Let's take a sneak peak on how this data looks like. You might notice that is a list of dictionaries. This looks a list of `documents` that you might insert into a `collection` in a `Mongo` database. 

In [5]:
records[:10]

[{'name': 'fred', 'number': 27, 'idx': 0},
 {'name': 'betty', 'number': 35, 'idx': 1},
 {'name': 'betty', 'number': 58, 'idx': 2},
 {'name': 'barney', 'number': 2, 'idx': 3},
 {'name': 'betty', 'number': 50, 'idx': 4},
 {'name': 'barney', 'number': 74, 'idx': 5},
 {'name': 'barney', 'number': 96, 'idx': 6},
 {'name': 'fred', 'number': 30, 'idx': 7},
 {'name': 'fred', 'number': 78, 'idx': 8},
 {'name': 'fred', 'number': 77, 'idx': 9}]

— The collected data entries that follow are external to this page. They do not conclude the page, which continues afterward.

-- ==== Sys2Proof/Laws/State.lean ====
section
/-! SUPPORT. What each update of the state leaves alone: one lemma per update, a clause per field of State it keeps,
true by unfolding, so that no later proof unfolds a record update. -/

namespace Sys2Proof.Machine

/-- wr changes regs alone. -/
@[simp] theorem wr_keeps (a v : Nat) (s : State) :
    (wr a v s).tb = s.tb ∧ (wr a v s).fm = s.fm ∧ (wr a v s).ras = s.ras ∧ (wr a v s).nv = s.nv ∧
    (wr a v s).sup = s.sup ∧ (wr a v s).rails = s.rails ∧ (wr a v s).chans = s.chans ∧
    (wr a v s).tlrefs = s.tlrefs ∧ (wr a v s).convs = s.convs ∧ (wr a v s).senses = s.senses ∧
    (wr a v s).comps = s.comps ∧ (wr a v s).wins = s.wins ∧ (wr a v s).ports = s.ports ∧ (wr a v s).sbus = s.sbus ∧
    (wr a v s).varips = s.varips ∧ (wr a v s).engines = s.engines ∧ (wr a v s).binds = s.binds ∧
    (wr a v s).evqs = s.evqs ∧ (wr a v s).timers = s.timers ∧ (wr a v s).evtIns = s.evtIns ∧
    (wr a v s).evtOuts = s.evtOuts ∧ (wr a v s).er = s.er ∧ (wr a v s).sess = s.sess ∧ (wr a v s).host = s.host ∧
    (wr a v s).otp = s.otp ∧ (wr a v s).frm = s.frm ∧ (wr a v s).mem = s.mem ∧ (wr a v s).raised = s.raised ∧
    (wr a v s).fresh = s.fresh ∧ (wr a v s).pending = s.pending := by
  refine ⟨rfl, rfl, rfl, rfl, rfl, rfl, rfl, rfl, rfl, rfl, rfl, rfl, rfl, rfl, rfl, rfl, rfl, rfl, rfl, rfl, rfl,
    rfl, rfl, rfl, rfl, rfl, rfl, rfl, rfl, rfl⟩

/-- setRail changes rails alone. -/
@[simp] theorem setRail_keeps (r : Nat) (x : Rail) (s : State) :
    (setRail r x s).regs = s.regs ∧ (setRail r x s).tb = s.tb ∧ (setRail r x s).fm = s.fm ∧
    (setRail r x s).ras = s.ras ∧ (setRail r x s).nv = s.nv ∧ (setRail r x s).sup = s.sup ∧
    (setRail r x s).chans = s.chans ∧ (setRail r x s).tlrefs = s.tlrefs ∧ (setRail r x s).convs = s.convs ∧
    (setRail r x s).senses = s.senses ∧ (setRail r x s).comps = s.comps ∧ (setRail r x s).wins = s.wins ∧
    (setRail r x s).ports = s.ports ∧ (setRail r x s).sbus = s.sbus ∧ (setRail r x s).varips = s.varips ∧
    (setRail r x s).engines = s.engines ∧ (setRail r x s).binds = s.binds ∧ (setRail r x s).evqs = s.evqs ∧
    (setRail r x s).timers = s.timers ∧ (setRail r x s).evtIns = s.evtIns ∧ (setRail r x s).evtOuts = s.evtOuts ∧
    (setRail r x s).er = s.er ∧ (setRail r x s).sess = s.sess ∧ (setRail r x s).host = s.host ∧
    (setRail r x s).otp = s.otp ∧ (setRail r x s).frm = s.frm ∧ (setRail r x s).mem = s.mem ∧
    (setRail r x s).raised = s.raised ∧ (setRail r x s).fresh = s.fresh ∧ (setRail r x s).pending = s.pending := by
  refine ⟨rfl, rfl, rfl, rfl, rfl, rfl, rfl, rfl, rfl, rfl, rfl, rfl, rfl, rfl, rfl, rfl, rfl, rfl, rfl, rfl, rfl,
    rfl, rfl, rfl, rfl, rfl, rfl, rfl, rfl, rfl⟩

/-- setChan changes chans alone. -/
@[simp] theorem setChan_keeps (n : Nat) (x : Chan) (s : State) :
    (setChan n x s).regs = s.regs ∧ (setChan n x s).tb = s.tb ∧ (setChan n x s).fm = s.fm ∧
    (setChan n x s).ras = s.ras ∧ (setChan n x s).nv = s.nv ∧ (setChan n x s).sup = s.sup ∧
    (setChan n x s).rails = s.rails ∧ (setChan n x s).tlrefs = s.tlrefs ∧ (setChan n x s).convs = s.convs ∧
    (setChan n x s).senses = s.senses ∧ (setChan n x s).comps = s.comps ∧ (setChan n x s).wins = s.wins ∧
    (setChan n x s).ports = s.ports ∧ (setChan n x s).sbus = s.sbus ∧ (setChan n x s).varips = s.varips ∧
    (setChan n x s).engines = s.engines ∧ (setChan n x s).binds = s.binds ∧ (setChan n x s).evqs = s.evqs ∧
    (setChan n x s).timers = s.timers ∧ (setChan n x s).evtIns = s.evtIns ∧ (setChan n x s).evtOuts = s.evtOuts ∧
    (setChan n x s).er = s.er ∧ (setChan n x s).sess = s.sess ∧ (setChan n x s).host = s.host ∧
    (setChan n x s).otp = s.otp ∧ (setChan n x s).frm = s.frm ∧ (setChan n x s).mem = s.mem ∧
    (setChan n x s).raised = s.raised ∧ (setChan n x s).fresh = s.fresh ∧ (setChan n x s).pending = s.pending := by
  refine ⟨rfl, rfl, rfl, rfl, rfl, rfl, rfl, rfl, rfl, rfl, rfl, rfl, rfl, rfl, rfl, rfl, rfl, rfl, rfl, rfl, rfl,
    rfl, rfl, rfl, rfl, rfl, rfl, rfl, rfl, rfl⟩

/-- setConv changes convs alone. -/
@[simp] theorem setConv_keeps (c : Nat) (x : Conv) (s : State) :
    (setConv c x s).regs = s.regs ∧ (setConv c x s).tb = s.tb ∧ (setConv c x s).fm = s.fm ∧
    (setConv c x s).ras = s.ras ∧ (setConv c x s).nv = s.nv ∧ (setConv c x s).sup = s.sup ∧
    (setConv c x s).rails = s.rails ∧ (setConv c x s).chans = s.chans ∧ (setConv c x s).tlrefs = s.tlrefs ∧
    (setConv c x s).senses = s.senses ∧ (setConv c x s).comps = s.comps ∧ (setConv c x s).wins = s.wins ∧
    (setConv c x s).ports = s.ports ∧ (setConv c x s).sbus = s.sbus ∧ (setConv c x s).varips = s.varips ∧
    (setConv c x s).engines = s.engines ∧ (setConv c x s).binds = s.binds ∧ (setConv c x s).evqs = s.evqs ∧
    (setConv c x s).timers = s.timers ∧ (setConv c x s).evtIns = s.evtIns ∧ (setConv c x s).evtOuts = s.evtOuts ∧
    (setConv c x s).er = s.er ∧ (setConv c x s).sess = s.sess ∧ (setConv c x s).host = s.host ∧
    (setConv c x s).otp = s.otp ∧ (setConv c x s).frm = s.frm ∧ (setConv c x s).mem = s.mem ∧
    (setConv c x s).raised = s.raised ∧ (setConv c x s).fresh = s.fresh ∧ (setConv c x s).pending = s.pending := by
  refine ⟨rfl, rfl, rfl, rfl, rfl, rfl, rfl, rfl, rfl, rfl, rfl, rfl, rfl, rfl, rfl, rfl, rfl, rfl, rfl, rfl, rfl,
    rfl, rfl, rfl, rfl, rfl, rfl, rfl, rfl, rfl⟩

/-- updSense changes senses alone. -/
@[simp] theorem updSense_keeps (q : Nat) (f : Sense → Sense) (s : State) :
    (updSense q f s).regs = s.regs ∧ (updSense q f s).tb = s.tb ∧ (updSense q f s).fm = s.fm ∧
    (updSense q f s).ras = s.ras ∧ (updSense q f s).nv = s.nv ∧ (updSense q f s).sup = s.sup ∧
    (updSense q f s).rails = s.rails ∧ (updSense q f s).chans = s.chans ∧ (updSense q f s).tlrefs = s.tlrefs ∧
    (updSense q f s).convs = s.convs ∧ (updSense q f s).comps = s.comps ∧ (updSense q f s).wins = s.wins ∧
    (updSense q f s).ports = s.ports ∧ (updSense q f s).sbus = s.sbus ∧ (updSense q f s).varips = s.varips ∧
    (updSense q f s).engines = s.engines ∧ (updSense q f s).binds = s.binds ∧ (updSense q f s).evqs = s.evqs ∧
    (updSense q f s).timers = s.timers ∧ (updSense q f s).evtIns = s.evtIns ∧
    (updSense q f s).evtOuts = s.evtOuts ∧ (updSense q f s).er = s.er ∧ (updSense q f s).sess = s.sess ∧
    (updSense q f s).host = s.host ∧ (updSense q f s).otp = s.otp ∧ (updSense q f s).frm = s.frm ∧
    (updSense q f s).mem = s.mem ∧ (updSense q f s).raised = s.raised ∧ (updSense q f s).fresh = s.fresh ∧
    (updSense q f s).pending = s.pending := by
  refine ⟨rfl, rfl, rfl, rfl, rfl, rfl, rfl, rfl, rfl, rfl, rfl, rfl, rfl, rfl, rfl, rfl, rfl, rfl, rfl, rfl, rfl,
    rfl, rfl, rfl, rfl, rfl, rfl, rfl, rfl, rfl⟩

/-- updComp changes comps alone. -/
@[simp] theorem updComp_keeps (w : Nat) (f : Comp → Comp) (s : State) :
    (updComp w f s).regs = s.regs ∧ (updComp w f s).tb = s.tb ∧ (updComp w f s).fm = s.fm ∧
    (updComp w f s).ras = s.ras ∧ (updComp w f s).nv = s.nv ∧ (updComp w f s).sup = s.sup ∧
    (updComp w f s).rails = s.rails ∧ (updComp w f s).chans = s.chans ∧ (updComp w f s).tlrefs = s.tlrefs ∧
    (updComp w f s).convs = s.convs ∧ (updComp w f s).senses = s.senses ∧ (updComp w f s).wins = s.wins ∧
    (updComp w f s).ports = s.ports ∧ (updComp w f s).sbus = s.sbus ∧ (updComp w f s).varips = s.varips ∧
    (updComp w f s).engines = s.engines ∧ (updComp w f s).binds = s.binds ∧ (updComp w f s).evqs = s.evqs ∧
    (updComp w f s).timers = s.timers ∧ (updComp w f s).evtIns = s.evtIns ∧ (updComp w f s).evtOuts = s.evtOuts ∧
    (updComp w f s).er = s.er ∧ (updComp w f s).sess = s.sess ∧ (updComp w f s).host = s.host ∧
    (updComp w f s).otp = s.otp ∧ (updComp w f s).frm = s.frm ∧ (updComp w f s).mem = s.mem ∧
    (updComp w f s).raised = s.raised ∧ (updComp w f s).fresh = s.fresh ∧ (updComp w f s).pending = s.pending := by
  refine ⟨rfl, rfl, rfl, rfl, rfl, rfl, rfl, rfl, rfl, rfl, rfl, rfl, rfl, rfl, rfl, rfl, rfl, rfl, rfl, rfl, rfl,
    rfl, rfl, rfl, rfl, rfl, rfl, rfl, rfl, rfl⟩

/-- updWin changes wins alone. -/
@[simp] theorem updWin_keeps (n : Nat) (f : Window → Window) (s : State) :
    (updWin n f s).regs = s.regs ∧ (updWin n f s).tb = s.tb ∧ (updWin n f s).fm = s.fm ∧
    (updWin n f s).ras = s.ras ∧ (updWin n f s).nv = s.nv ∧ (updWin n f s).sup = s.sup ∧
    (updWin n f s).rails = s.rails ∧ (updWin n f s).chans = s.chans ∧ (updWin n f s).tlrefs = s.tlrefs ∧
    (updWin n f s).convs = s.convs ∧ (updWin n f s).senses = s.senses ∧ (updWin n f s).comps = s.comps ∧
    (updWin n f s).ports = s.ports ∧ (updWin n f s).sbus = s.sbus ∧ (updWin n f s).varips = s.varips ∧
    (updWin n f s).engines = s.engines ∧ (updWin n f s).binds = s.binds ∧ (updWin n f s).evqs = s.evqs ∧
    (updWin n f s).timers = s.timers ∧ (updWin n f s).evtIns = s.evtIns ∧ (updWin n f s).evtOuts = s.evtOuts ∧
    (updWin n f s).er = s.er ∧ (updWin n f s).sess = s.sess ∧ (updWin n f s).host = s.host ∧
    (updWin n f s).otp = s.otp ∧ (updWin n f s).frm = s.frm ∧ (updWin n f s).mem = s.mem ∧
    (updWin n f s).raised = s.raised ∧ (updWin n f s).fresh = s.fresh ∧ (updWin n f s).pending = s.pending := by
  refine ⟨rfl, rfl, rfl, rfl, rfl, rfl, rfl, rfl, rfl, rfl, rfl, rfl, rfl, rfl, rfl, rfl, rfl, rfl, rfl, rfl, rfl,
    rfl, rfl, rfl, rfl, rfl, rfl, rfl, rfl, rfl⟩

/-- updPort changes ports alone. -/
@[simp] theorem updPort_keeps (n : Nat) (f : Port → Port) (s : State) :
    (updPort n f s).regs = s.regs ∧ (updPort n f s).tb = s.tb ∧ (updPort n f s).fm = s.fm ∧
    (updPort n f s).ras = s.ras ∧ (updPort n f s).nv = s.nv ∧ (updPort n f s).sup = s.sup ∧
    (updPort n f s).rails = s.rails ∧ (updPort n f s).chans = s.chans ∧ (updPort n f s).tlrefs = s.tlrefs ∧
    (updPort n f s).convs = s.convs ∧ (updPort n f s).senses = s.senses ∧ (updPort n f s).comps = s.comps ∧
    (updPort n f s).wins = s.wins ∧ (updPort n f s).sbus = s.sbus ∧ (updPort n f s).varips = s.varips ∧
    (updPort n f s).engines = s.engines ∧ (updPort n f s).binds = s.binds ∧ (updPort n f s).evqs = s.evqs ∧
    (updPort n f s).timers = s.timers ∧ (updPort n f s).evtIns = s.evtIns ∧ (updPort n f s).evtOuts = s.evtOuts ∧
    (updPort n f s).er = s.er ∧ (updPort n f s).sess = s.sess ∧ (updPort n f s).host = s.host ∧
    (updPort n f s).otp = s.otp ∧ (updPort n f s).frm = s.frm ∧ (updPort n f s).mem = s.mem ∧
    (updPort n f s).raised = s.raised ∧ (updPort n f s).fresh = s.fresh ∧ (updPort n f s).pending = s.pending := by
  refine ⟨rfl, rfl, rfl, rfl, rfl, rfl, rfl, rfl, rfl, rfl, rfl, rfl, rfl, rfl, rfl, rfl, rfl, rfl, rfl, rfl, rfl,
    rfl, rfl, rfl, rfl, rfl, rfl, rfl, rfl, rfl⟩

/-- updSbus changes sbus alone. -/
@[simp] theorem updSbus_keeps (q : Nat) (f : Sbus → Sbus) (s : State) :
    (updSbus q f s).regs = s.regs ∧ (updSbus q f s).tb = s.tb ∧ (updSbus q f s).fm = s.fm ∧
    (updSbus q f s).ras = s.ras ∧ (updSbus q f s).nv = s.nv ∧ (updSbus q f s).sup = s.sup ∧
    (updSbus q f s).rails = s.rails ∧ (updSbus q f s).chans = s.chans ∧ (updSbus q f s).tlrefs = s.tlrefs ∧
    (updSbus q f s).convs = s.convs ∧ (updSbus q f s).senses = s.senses ∧ (updSbus q f s).comps = s.comps ∧
    (updSbus q f s).wins = s.wins ∧ (updSbus q f s).ports = s.ports ∧ (updSbus q f s).varips = s.varips ∧
    (updSbus q f s).engines = s.engines ∧ (updSbus q f s).binds = s.binds ∧ (updSbus q f s).evqs = s.evqs ∧
    (updSbus q f s).timers = s.timers ∧ (updSbus q f s).evtIns = s.evtIns ∧ (updSbus q f s).evtOuts = s.evtOuts ∧
    (updSbus q f s).er = s.er ∧ (updSbus q f s).sess = s.sess ∧ (updSbus q f s).host = s.host ∧
    (updSbus q f s).otp = s.otp ∧ (updSbus q f s).frm = s.frm ∧ (updSbus q f s).mem = s.mem ∧
    (updSbus q f s).raised = s.raised ∧ (updSbus q f s).fresh = s.fresh ∧ (updSbus q f s).pending = s.pending := by
  refine ⟨rfl, rfl, rfl, rfl, rfl, rfl, rfl, rfl, rfl, rfl, rfl, rfl, rfl, rfl, rfl, rfl, rfl, rfl, rfl, rfl, rfl,
    rfl, rfl, rfl, rfl, rfl, rfl, rfl, rfl, rfl⟩
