-- ==== Sys2Proof/Laws/KeepSecurity.lean ====
section
/-! SUPPORT. The operations of Machine/Security.lean keep what Kept names: the canonical memory, the sides apart, the
fuses blown, and the queue. -/

namespace Sys2Proof.Machine

theorem scCommand_ok {pq} (op arg : Nat) (s : State) (hyp : Sound pq s) : Sound pq (scCommand op arg s) := by
  unfold scCommand
  simp (maxDischargeDepth := 200) only [ok_ite, setFld_ok, setFlag_ok, updOtp_ok, blown_same, Nat.le_refl, hyp]

theorem blowFuses_ok {pq} (s : State) (hyp : Sound pq s) : Sound pq (blowFuses s) := by
  unfold blowFuses
  split
  · exact updOtp_ok _ _ hyp (blown_same (by simp [Nat.le_max_left]) rfl rfl rfl)
  · exact updOtp_ok _ _ hyp (blown_rev _ _)
  · exact updOtp_ok _ _ hyp (blown_owner _ _)

theorem failFuses_ok {pq} (s : State) (hyp : Sound pq s) : Sound pq (failFuses s) := by
  unfold failFuses
  simp (maxDischargeDepth := 200) only [ok_ite, updOtp_ok, blown_same, Nat.le_add_right, spend_ok, hyp]

theorem fuseDone_ok {pq} (ok : Bool) (s : State) (hyp : Sound pq s) : Sound pq (fuseDone ok s) := by
  unfold fuseDone
  simp (maxDischargeDepth := 200) only [ok_ite, blowFuses_ok, failFuses_ok, updOtp_ok, blown_same, Nat.le_refl,
      showOtp_ok, setFlag_ok, setFld_ok, hyp]

theorem jobRead_ok {pq} (a n : Nat) (s : State) (hyp : Sound pq s) : Sound pq (jobRead a n s).1 := by
  unfold jobRead
  (repeat' split) <;> simp only [accessError_ok, loadBytes_ok, hyp]

theorem jobMessage_ok {pq} (s : State) (hyp : Sound pq s) : Sound pq (jobMessage s).1 := by
  unfold jobMessage
  simp only [ok_ite1, jobRead_ok, hyp]

theorem jobStart_ok {pq} (op dst : Nat) (bs : List Nat) (r : Nat) (s : State) (hyp : Sound pq s) :
    Sound pq (jobStart op dst bs r s) := by
  unfold jobStart
  simp only [setFlag_ok, updFrm_ok, hyp]

theorem jobSha3_ok {pq} (s : State) (hyp : Sound pq s) : Sound pq (jobSha3 s) := by
  unfold jobSha3
  simp only [jobMessage_ok, jobStart_ok, hyp]

theorem jobVerify_ok {pq} (s : State) (hyp : Sound pq s) : Sound pq (jobVerify s) := by
  unfold jobVerify
  simp (maxDischargeDepth := 200) only [jobMessage_ok, jobRead_ok, jobStart_ok, hyp]

theorem jobSign_ok {pq} (s : State) (hyp : Sound pq s) : Sound pq (jobSign s) := by
  unfold jobSign
  simp (maxDischargeDepth := 200) only [jobMessage_ok, jobStart_ok, spend_ok, hyp]

theorem jobRun_ok {pq} (op : Nat) (s : State) (hyp : Sound pq s) : Sound pq (jobRun op s) := by
  unfold jobRun
  (repeat' split) <;> simp only [jobSha3_ok, jobVerify_ok, jobSign_ok, hyp]

theorem scJob_ok {pq} (op : Nat) (s : State) (hyp : Sound pq s) : Sound pq (scJob op s) := by
  unfold scJob
  simp (maxDischargeDepth := 200) only [ok_ite, setFld_ok, updFrm_ok, setFlag_ok, jobRun_ok, hyp]

theorem scResume_ok {pq} (s : State) (hyp : Sound pq s) : Sound pq (scResume s) := by
  unfold scResume
  simp (maxDischargeDepth := 200) only [ok_ite, jobRun_ok, updFrm_ok, hyp]

theorem jobWrite_ok {pq} (s : State) (hyp : Sound pq s) : Sound pq (jobWrite s).1 := by
  unfold jobWrite
  with_reducible
    repeat'
      first
      | assumption | dsimp only | apply accessError_ok | apply storeBytes_ok | split

theorem jobDone_ok {pq} (s : State) (hyp : Sound pq s) : Sound pq (jobDone s) := by
  unfold jobDone
  simp (maxDischargeDepth := 200) only [jobWrite_ok, setFlag_ok, setFld_ok, updFrm_ok, hyp]

end Sys2Proof.Machine
end

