-- ==== Sys2Proof/Laws/KeepAccess.lean ====
section
/-! SUPPORT. The operations of Machine/Access.lean keep what Kept names: the canonical memory, the sides apart, the
fuses blown, and the queue. -/

namespace Sys2Proof.Machine

theorem pushInput_ok {pq} (w : Who) (v : Input) (s : State) (hyp : Sound pq s) : Sound pq (pushInput w v s) := by
  unfold pushInput
  simp +contextual (maxDischargeDepth := 200) only [forAll_ok, implies_true, updEng_ok, hyp]

theorem logInput_ok {pq} (w : Who) (v : Input) (s : State) (hyp : Sound pq s) : Sound pq (logInput w v s) := by
  unfold logInput
  (repeat' split) <;> simp only [updBind_ok, hyp]

theorem takeInput_ok {pq} (w : Who) {world : State → State × Input} {s : State}
    (hf : ∀ s, Sound pq s → Sound pq (world s).1) (hyp : Sound pq s) :
    ∀ t v, takeInput w world s = some (t, v) → Sound pq t := by
  intro t v e
  unfold takeInput at e
  split at e
  · have h := hf s hyp
    cases e' : world s with
    | mk a b => rw [e'] at e h; cases e; exact h
  · split at e
    · have h := updEng_ok w.e (fun y => { y with fifo := ‹List Input› }) s hyp
      dsimp only at e
      split at e
      · cases e; exact h
      · split at e
        · cases e; exact pushInput_ok _ _ _ h
        · cases e
    · split at e
      · have h := hf s hyp
        cases e' : world s with
        | mk a b => rw [e'] at e h; cases e; exact pushInput_ok _ _ _ (logInput_ok _ _ _ h)
      · cases e

theorem refusedAccess_ok {pq} (w : Who) (priv : Nat) (write : Bool) (n : Nat) (x : Exc) (s : State)
    (hyp : Sound pq s) :
    Sound pq (refusedAccess w priv write n x s) := by
  unfold refusedAccess
  simp only [accessError_ok, hyp]

theorem engineRead_ok {pq} (w : Who) (x : Arch) (a n : Nat) (u : Upset) (s : State) (hyp : Sound pq s) :
    Sound pq (engineRead w x a n u s).1 := by
  unfold engineRead
  with_reducible
    repeat'
      first
      | assumption | dsimp only | apply spineRead_ok | split

theorem readParts_ok {pq} (w : Who) (x : Arch) (n : Nat) (ps : List Part) (u : Upset) (s : State) (hyp : Sound pq s) :
    Sound pq (readParts w x n ps u s).1 := by
  induction ps generalizing u s with
  | nil => exact hyp
  | cons p ps ih =>
    unfold readParts
    have h := engineRead_ok w x (spineAddr w.home p.addr) p.size u s hyp
    split
    · exact ok_pair ‹_› h
    · have h2 := ih .none _ (ok_pair ‹_› h)
      split
      · exact ok_pair ‹_› h2
      · exact h2

theorem loadInput_ok {pq} (w : Who) (x : Arch) (a n : Nat) (u : Upset) (s : State) (hyp : Sound pq s) :
    Sound pq (loadInput w x a n u s).1 := by
  unfold loadInput
  split
  · exact refusedAccess_ok _ _ _ _ _ _ hyp
  · exact readParts_ok _ _ _ _ _ _ hyp

theorem engineLoad_ok {pq} (w : Who) (x : Arch) (a n : Nat) (u : Upset) (s : State) (hyp : Sound pq s) :
    ∀ t v, engineLoad w x a n u s = some (t, v) → Sound pq t := by
  intro t v e
  have h := takeInput_ok w (world := loadInput w x a n u) (fun s hs => loadInput_ok w x a n u s hs) hyp
  unfold engineLoad at e
  split at e
  · cases e; exact hyp
  · split at e
    · cases e
    · split at e
      · cases e; exact h _ _ ‹_›
      · cases e; exact h _ _ ‹_›
      · cases e

theorem performOp_ok {pq} (home : Nat) (o : MemOp) (u : Upset) (s : State)
    (hyp : Sound pq s) : Sound pq (performOp home o u s).1 := by
  unfold performOp
  with_reducible
    repeat'
      first
      | assumption | apply storeWord_ok | apply spineWrite_ok | refine ok_pair ‹_ = (_, _)› ?_ | split

theorem performOps_ok {pq} (home : Nat) (u : Upset) (os : List MemOp) (s : State) (hyp : Sound pq s) :
    Sound pq (performOps home u os s).1 := by
  induction os generalizing u s with
  | nil => exact hyp
  | cons o os ih =>
    unfold performOps
    have h := performOp_ok home o u s hyp
    split
    · exact ih _ _ (ok_pair ‹_› h)
    · exact ok_pair ‹_› h

end Sys2Proof.Machine
end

### Write and Read using PyMongo

Let's see how to write and read these records using a `PyMongo` workflow. You can start a local serve which by default will be on `"host":"localhost"` and `"port":27017` or you can  try to [`MongoDB Atlas`](https://docs.atlas.mongodb.com/tutorial/deploy-free-tier-cluster/) and deploy a free cluster there. For the latter, you'll need use a URI string with your MongoDB deployment's connection string.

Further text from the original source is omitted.